» **Task instructions**
From the records below, copy every line that contains the word "still".

[Saved entries]
-- ==== Sys2Proof/Laws/Ops.lean ====
section
/-! SUPPORT. What the shared operations do, said once: runs of single-variable steps, the packer's reads and writes, the beginnings and
completions of operations. -/

namespace Sys2Proof.Laws

open Sys2Proof.Machine

/-! ## Runs of steps -/

@[simp] theorem runMicros_nil (s : State) : runMicros [] s = s := rfl
@[simp] theorem runMicros_cons (m : Micro) (ms : List Micro) (s : State) : runMicros (m :: ms) s = runMicros ms (runMicro m s) := rfl

theorem runMicros_append (ms ns : List Micro) (s : State) : runMicros (ms ++ ns) s = runMicros ns (runMicros ms s) := by
  induction ms generalizing s with
  | nil => rfl
  | cons m ms ih => simp [ih]

/-- A step does not change where any access of its turn stands. -/
@[simp] theorem runMicro_depth (m : Micro) (s : State) (id : VarId) : (runMicro m s).depth id = s.depth id := by
  cases m with
  | dec src e => exact setVar_depth s e.id _ id
  | fill dst addr type len => cases dst <;> rfl
  | enc dst e => cases dst <;> exact seeVar_depth s e.id id
  | put dst e v => cases dst <;> rfl
  | store k v => exact setVar_depth s k v id
  | load k slot => exact seeVar_depth s k id

theorem runMicro_plain {s : State} (m : Micro) (h : s.plain) : (runMicro m s).plain := fun id => by simp [h id]

theorem runMicros_plain {s : State} (ms : List Micro) (h : s.plain) : (runMicros ms s).plain := by
  induction ms generalizing s with
  | nil => exact h
  | cons m ms ih => exact ih (runMicro_plain m h)

/-- A plain write changes the table as `Memory.set` says, and what older values are left. -/
theorem setVar_plain_eq {s : State} {id : VarId} (v : Half) (h : s.depth id = 0) :
    s.setVar id v = { s with mem := s.mem.set id v, past := (s.setVar id v).past } := by
  simp only [State.setVar, h, if_true]

/-- The decodes of a definition, with plain accesses, change the table alone, as `decodeElements` says, and what older values are left. -/
theorem runMicros_decode (src : DecBuf) (es : List Element) {s : State} (h : s.plain) :
    ∃ past, runMicros (es.map (.dec src)) s = { s with mem := decodeElements (s.decBuf src) es s.mem, past := past } := by
  induction es generalizing s with
  | nil => exact ⟨s.past, rfl⟩
  | cons e es ih =>
    have hs : runMicro (.dec src e) s = s.setVar e.id (elementValue (s.decBuf src) e) := rfl
    obtain ⟨past, hp⟩ := ih (s := runMicro (.dec src e) s) (runMicro_plain _ h)
    refine ⟨past, ?_⟩
    rw [List.map_cons, runMicros_cons, hp, hs, setVar_plain_eq _ (h e.id)]
    cases src <;> rfl

/-- The encodes of a definition, with plain accesses, change their buffer alone, as `encodeElements` says, and what its agent may still read. -/
theorem runMicros_encode (dst : EncBuf) (es : List Element) {s : State} (h : s.plain) :
    ∃ past, runMicros (es.map (.enc dst)) s
      = { s.setEncBuf dst (encodeElements s.mem es (s.encBuf dst)) with past := past } := by
  induction es generalizing s with
  | nil => exact ⟨s.past, by cases dst <;> rfl⟩
  | cons e es ih =>
    have hs : runMicro (.enc dst e) s = (s.seeVar e.id).setEncBuf dst (elementPut (s.encBuf dst) e (s.getVar e.id)) := by
      rw [← readVar_plain (h e.id)]
      rfl
    obtain ⟨past, hp⟩ := ih (s := runMicro (.enc dst e) s) (runMicro_plain _ h)
    refine ⟨past, ?_⟩
    rw [List.map_cons, runMicros_cons, hp, hs]
    cases dst <;> rfl

/-- FRAME_ENCODE's steps change their buffer alone, as `encodeFrame` says (R131), and what its agent may still read. -/
theorem runMicros_encodeMicros (dst : EncBuf) (d : FrameDef) {s : State} (h : s.plain) :
    ∃ past, runMicros (encodeMicros dst d) s = { s.setEncBuf dst (encodeFrame s.mem d (s.encBuf dst)) with past := past } := by
  obtain ⟨past, hp⟩ := runMicros_encode dst d.elems (runMicro_plain (.fill dst d.addr d.type d.len) h)
  refine ⟨past, ?_⟩
  rw [encodeMicros, runMicros_cons, hp]
  cases dst <;> rfl

/-- A matched dispatch's steps: the table takes the command's values, and TX takes the response from that table (R161, R166). -/
theorem runMicros_dispatch (c r : FrameDef) {s : State} (h : s.plain) :
    ∃ past, runMicros (dispatchMicros c r) s =
      { s with mem := decodeElements s.rx c.elems s.mem, past := past,
               tx := encodeFrame (decodeElements s.rx c.elems s.mem) r s.tx } := by
  obtain ⟨p1, h1⟩ := runMicros_decode .rx c.elems h
  have hp := runMicros_plain (c.elems.map (.dec .rx)) h
  rw [h1] at hp
  obtain ⟨p2, h2⟩ := runMicros_encodeMicros .tx r hp
  refine ⟨p2, ?_⟩
  rw [dispatchMicros, runMicros_append, decodeMicros, h1, h2]
  rfl

/-- Every older value that steps leave was left before, by the same writer, or is a write of the agent whose turn it is. -/
theorem mem_runMicro_past {m : Micro} {s : State} {e : Superseded} (h : e ∈ (runMicro m s).past) :
    (∃ e' ∈ s.past, e.writer = e'.writer) ∨ e.writer = s.who := by
  have write : ∀ (id : VarId) (v : Half), e ∈ (s.setVar id v).past → (∃ e' ∈ s.past, e.writer = e'.writer) ∨ e.writer = s.who := by
    intro id v hw
    rcases mem_setVar_past hw with ⟨e', h1, -, -, h4⟩ | ⟨-, -, h3⟩
    · rcases h4 with h4 | h4
      · exact .inl ⟨e', h1, h4⟩
      · exact .inr h4
    · exact .inr h3
  have read : ∀ id : VarId, e ∈ (s.seeVar id).past → (∃ e' ∈ s.past, e.writer = e'.writer) ∨ e.writer = s.who := by
    intro id hw
    obtain ⟨e', h1, -, -, h4⟩ := mem_seeVar_past hw
    exact .inl ⟨e', h1, h4⟩
  cases m with
  | dec src x => exact write _ _ h
  | fill dst addr type len => cases dst <;> exact .inl ⟨e, h, rfl⟩
  | enc dst x => cases dst <;> exact read _ h
  | put dst x v => cases dst <;> exact .inl ⟨e, h, rfl⟩
  | store id v => exact write _ _ h
  | load id slot => exact read _ h

@[simp] theorem runMicro_who (m : Micro) (s : State) : (runMicro m s).who = s.who := by
  cases m <;> simp [runMicro, State.encodeElem]

@[simp] theorem runMicros_who (ms : List Micro) (s : State) : (runMicros ms s).who = s.who := by
  induction ms generalizing s with
  | nil => rfl
  | cons m ms ih => simp [ih]

theorem mem_runMicros_past {ms : List Micro} {s : State} {e : Superseded} (h : e ∈ (runMicros ms s).past) :
    (∃ e' ∈ s.past, e.writer = e'.writer) ∨ e.writer = s.who := by
  induction ms generalizing s with
  | nil => exact .inl ⟨e, h, rfl⟩
  | cons m ms ih =>
    rcases ih h with ⟨e', h1, h2⟩ | h1
    · rw [h2]
      exact mem_runMicro_past h1
    · exact .inr (by simpa using h1)

/-- A completion settles what its operation wrote (R65). -/
theorem finishOp_past (fin : Finish) (s : State) : (finishOp fin s).past = settlePast s.who s.past := by cases fin <;> rfl

@[simp] theorem finishOp_who (fin : Finish) (s : State) : (finishOp fin s).who = s.who := by cases fin <;> rfl
@[simp] theorem finishOp_picks (fin : Finish) (s : State) : (finishOp fin s).picks = s.picks := by cases fin <;> rfl

/-- A completion leaves the accesses of its turn at the ends of their cells' orders. -/
theorem finishOp_plain {fin : Finish} {s : State} (h : s.plain) : (finishOp fin s).plain :=
  plain_mono (finishOp_who fin s) (finishOp_picks fin s) (by rw [finishOp_past]; exact settlePast_sublist s.who s.past) h

/-- An operation run from beginning to end while no other is in progress leaves no older value to read: the "quiescent snapshot" (R65). -/
theorem finishOp_runMicros_past (fin : Finish) (ms : List Micro) {s : State} (h : s.past = []) :
    (finishOp fin (runMicros ms s)).past = [] := by
  rw [finishOp_past]
  refine settlePast_own fun e he => ?_
  rcases mem_runMicros_past he with ⟨e', h1, -⟩ | h1
  · rw [h] at h1
    cases h1
  · rw [runMicros_who]
    exact h1

/-! ## The packer's steps -/

/-- Plain writes of cells change the table alone, and what older values are left. -/
theorem runMicros_stores (ws : List (VarId × Half)) {s : State} (h : s.plain) :
    ∃ past, runMicros (ws.map fun w => .store w.1 w.2) s
      = { s with mem := ws.foldl (fun m w => m.set w.1 w.2) s.mem, past := past } := by
  induction ws generalizing s with
  | nil => exact ⟨s.past, rfl⟩
  | cons w ws ih =>
    have hs : runMicro (.store w.1 w.2) s = s.setVar w.1 w.2 := rfl
    obtain ⟨past, hp⟩ := ih (s := runMicro (.store w.1 w.2) s) (runMicro_plain _ h)
    refine ⟨past, ?_⟩
    rw [List.map_cons, runMicros_cons, hp, hs, setVar_plain_eq _ (h w.1)]
    rfl

theorem foldl_set_wf (ws : List (VarId × Half)) {m : Memory} (h : m.wf = true) :
    (ws.foldl (fun m w => m.set w.1 w.2) m).wf = true := by
  induction ws generalizing m with
  | nil => exact h
  | cons w ws ih => exact ih (set_wf _ _ h)

/-- A cell that none of the writes names is as before. -/
theorem get_foldl_set_other (ws : List (VarId × Half)) (m : Memory) {id : VarId} (h : ∀ w ∈ ws, w.1 ≠ id) :
    (ws.foldl (fun m w => m.set w.1 w.2) m).get id = m.get id := by
  induction ws generalizing m with
  | nil => rfl
  | cons w ws ih =>
    rw [List.foldl_cons, ih _ fun x hx => h x (List.mem_cons_of_mem _ hx)]
    exact get_set_other _ (h w List.mem_cons_self).symm

/-- A cell that one of the writes names, and no other does, holds what that one wrote. -/
theorem get_foldl_set_mem {ws : List (VarId × Half)} (hn : (ws.map (·.1)).Nodup) {m : Memory} (hm : m.wf = true) {w : VarId × Half}
    (hw : w ∈ ws) : (ws.foldl (fun m w => m.set w.1 w.2) m).get w.1 = w.2 := by
  induction ws generalizing m with
  | nil => cases hw
  | cons x ws ih =>
    rw [List.map_cons, List.nodup_cons] at hn
    rw [List.foldl_cons]
    rcases List.mem_cons.mp hw with rfl | hw
    · rw [get_foldl_set_other _ _ (fun y hy he => hn.1 (List.mem_map.mpr ⟨y, hy, he⟩)), get_set_self _ _ hm]
    · exact ih hn.2 (set_wf _ _ hm) hw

» **Task response**
/-- The encodes of a definition, with plain accesses, change their buffer alone, as `encodeElements` says, and what its agent may still read. -/
/-- FRAME_ENCODE's steps change their buffer alone, as `encodeFrame` says (R131), and what its agent may still read. -/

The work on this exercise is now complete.